# WaterBug Mods



## Stonehenge (Jun 4, 2014)

I inherited a Waterbug from my brother. Appears to be in fairly decent shape. I was thinking the hull needs to be re-painted and am considering customizing the interior with some casting platforms front and back. 

I have zero fiberglass experience. Never had a need to do it in the past but am a carpenter so think it wouldn't be too much of a learning curve. 

Any issues with putting a casting platform or modifying a water bug? What I am concerned with is the side walls appear to have foam encased in fiberglass running along the length of the boat. If I do perform these mods should I remove this or work around/over it?

I have pics but don't know how to upload...


----------



## DuckNut (Apr 3, 2009)

Welcome to the forum. Lots of people willing to help.



> I have pics but don't know how to upload...


Look in the main menu - there is an entire section on it.
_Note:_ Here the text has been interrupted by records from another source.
-- ==== Sys2Proof/Machine/Core.lean ====
section
/-! DEFINITION. The machine that the host runs. -/

def Sys2Proof.core : Host.Core :=
  { State := Sys2Proof.Machine.State, Fault := Sys2Proof.Machine.Fault, Refusal := Sys2Proof.Machine.Refusal,
    step := Sys2Proof.Machine.step, reset := Sys2Proof.Machine.State.reset }
end

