-- ==== Sys2Proof/Certificates/Slice0/Obligations.lean ====
section
/-! DEFINITION. The statements about the block. An equation `exec c s = .next t` says the whole next state: what t does not name
is as in s. -/

namespace Sys2Proof.Certificates.Slice0

open Sys2Proof.Machine Sys2Proof.Machine.Reg

/-- The master and the register of a command that is a write of a register with one effect: the access check of R27, R28, R396
and R429 stands before the effect of each. -/
def commandRegister : Instr → Option (Master × Nat)
  | .leaseWrite m r _ _ => some (m, HUB_RGN_STATE r)
  | .release m r => some (m, HUB_RGN_STATE r)
  | .roscEnable m d n => some (m, FAB_ROSC_CTRL d n)
  | .roscDisable m d n => some (m, FAB_ROSC_CTRL d n)
  | .flRead m d _ => some (m, FAB_FL_CTRL d)
  | .flWrite m d _ => some (m, FAB_FL_CTRL d)
  | .flErase m d _ => some (m, FAB_FL_CTRL d)
  | .spEnable m d p => some (m, FAB_SP_CTRL d p)
  | .spDisable m d p => some (m, FAB_SP_CTRL d p)
  | .spDataPush m d p _ => some (m, FAB_SP_DATA d p)
  | .spRdStart m d p => some (m, FAB_SP_DATA d p)
  | .shellReady m => some (m, CFG_BOOT_CTRL)
  | .loadGo m n _ => some (m, CFG_LD_CTRL n)
  | .loadAbort m n => some (m, CFG_LD_CTRL n)
  | .bkeyWrite m k j _ => some (m, CFG_BKEY (k - 1) j)
  | .goldEnSet m => some (m, CFG_INTEG_CTRL)
  | .capLive m => some (m, CFG_CAP_CTRL)
  | .capPaused m => some (m, CFG_CAP_CTRL)
  | .capExport m => some (m, CFG_CAP_CTRL)
  | .capImport m => some (m, CFG_CAP_CTRL)
  | .capInject m => some (m, CFG_CAP_CTRL)
  | .capIvhiWrite m _ => some (m, CFG_CAP_IVHI)
  | .bundleReelIn m d b _ _ => some (m, CMX_B_CTRL d b)
  | .bundlePayOut m d b _ _ => some (m, CMX_B_CTRL d b)
  | .bundleRetrain m d b _ _ => some (m, CMX_B_CTRL d b)
  | .bundleMaintRetrain m d b _ _ => some (m, CMX_B_CTRL d b)
  | .bundleMarkBad m d b _ _ => some (m, CMX_B_CTRL d b)
  | .dieIsolate m d => some (m, CMX_DIE_CTRL d)
  | .dieAdmit m d => some (m, CMX_DIE_CTRL d)
  | .routeWrite m d b p _ _ _ _ => some (m, CMX_XR d b p)
  | .portReelIn m k p _ => some (m, NOC_PORT_CTRL k p)
  | .portPayOut m k p _ => some (m, NOC_PORT_CTRL k p)
  | .portUnfence m k p => some (m, NOC_PORT_CTRL k p)
  | .routerReelIn m k => some (m, NOC_ROUTER_CTRL k)
  | .routerPayOut m k => some (m, NOC_ROUTER_CTRL k)
  | .nocSwap m => some (m, NOC_EPOCH)
  | .arbUnfence m a _ => some (m, a.base)
  | .streamFlush m e _ => some (m, ENG_STRM_CTRL (e / 3) (e % 3))
  | .dmaGo m e c => some (m, ENG_DMA_CTRL (e / 3) (e % 3) c)
  | .dmaAbort m e c => some (m, ENG_DMA_CTRL (e / 3) (e % 3) c)
  | .trioPwrReq m t _ => some (m, ENG_TRIO_PWR t)
  | .engStart m e => some (m, ENG_CTRL (e / 3) (e % 3))
  | .engStop m e => some (m, ENG_CTRL (e / 3) (e % 3))
  | .engStep m e _ => some (m, ENG_CTRL (e / 3) (e % 3))
  | .engClrreg m e => some (m, ENG_CTRL (e / 3) (e % 3))
  | .engRegdataWrite m e _ => some (m, ENG_REGDATA (e / 3) (e % 3))
  | .dmcCmdRecal m n => some (m, DMC_CTRL n)
  | .dmcCmdReelIn m n => some (m, DMC_CTRL n)
  | .dmcCmdPayOut m n => some (m, DMC_CTRL n)
  | .dmcCmdRetrain m n => some (m, DMC_CTRL n)
  | .eccMclr m => some (m, ECC_MCLR)
  | .eccInjArm m => some (m, ECC_XP_INJ)
  | .scrubGo m => some (m, ECC_SCRUB_CTRL)
  | .scrubAbort m => some (m, ECC_SCRUB_CTRL)
  | .ksInstall m k => some (m, SEC_K_CTRL k)
  | .ksRetire m k => some (m, SEC_K_CTRL k)
  | .ksResume m k => some (m, SEC_K_CTRL k)
  | .quadCfgWrite m q _ => some (m, LNE_Q_CFG q)
  | .eqReload m => some (m, LNE_GLB_CTRL)
  | .prbsClr m n => some (m, LNE_PRBS_CTRL n)
  | .injGo m n => some (m, LNE_INJ n)
  | .slip m n => some (m, LNE_SLIP n)
  | .snap m n => some (m, LNE_SLIP n)
  | .mirStart m => some (m, MIR_CTRL)
  | .mirStop m => some (m, MIR_CTRL)
  | .mirCmdSelfFail m => some (m, MIR_CTRL)
  | .plGive m j => some (m, MIR_PL_CFG j)
  | .plReseed m j => some (m, MIR_PL_CFG j)
  | .clkFreqWrite m p _ _ => some (m, CLK_PLL_CFG p)
  | .pwrDomReq m n _ => some (m, PWR_DOM_CTRL n)
  | .featCommit m _ => some (m, FEAT_COMMIT)
  | .mbxF2hPiWrite m fn _ => some (m, MBX_F2H_PI fn)
  | .hubMsixRaise m _ _ => some (m, HUB_MSIX_RAISE)
  | .hdmaGo m c _ _ _ => some (m, HUB_HDMA_CTRL c)
  | .hdmaAbort m c => some (m, HUB_HDMA_CTRL c)
  | .bspiRead m _ => some (m, HUB_BSPI_CMD)
  | .bspiProgram m _ => some (m, HUB_BSPI_CMD)
  | .bspiErase4k m => some (m, HUB_BSPI_CMD)
  | .gpioLockArm m _ _ => some (m, GPIO_LOCK)
  | .gpioLockMaskWrite m _ => some (m, GPIO_LOCK_MASK)
  | .gpioLockCommit m _ => some (m, GPIO_LOCK)
  | .dbgAuthGo m => some (m, DBG_AUTH_CMD)
  | .dbgTokenDrop m => some (m, DBG_CTRL)
  | .pmcSelWrite m k _ => some (m, DBG_PMC_SEL k)
  | .bstMapqWrite m _ => some (m, BST_MAPQ)
  | _ => none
Once you do that you will get the answers you need.


----------



## WhiteDog70810 (May 6, 2008)

Is it a Gheenoe clone? You can easily put a decks and casting platforms on it. Lots of guys have on every one of the Gheenoe type hulls, but the hull dimensions are very important. If it is a 13' hull, I wouldn't do it because I think they are too small to raise the center of gravity. If it is a 15+' hull, go ahead. I'd probably work around the foam on the sides if possible.

Nate


----------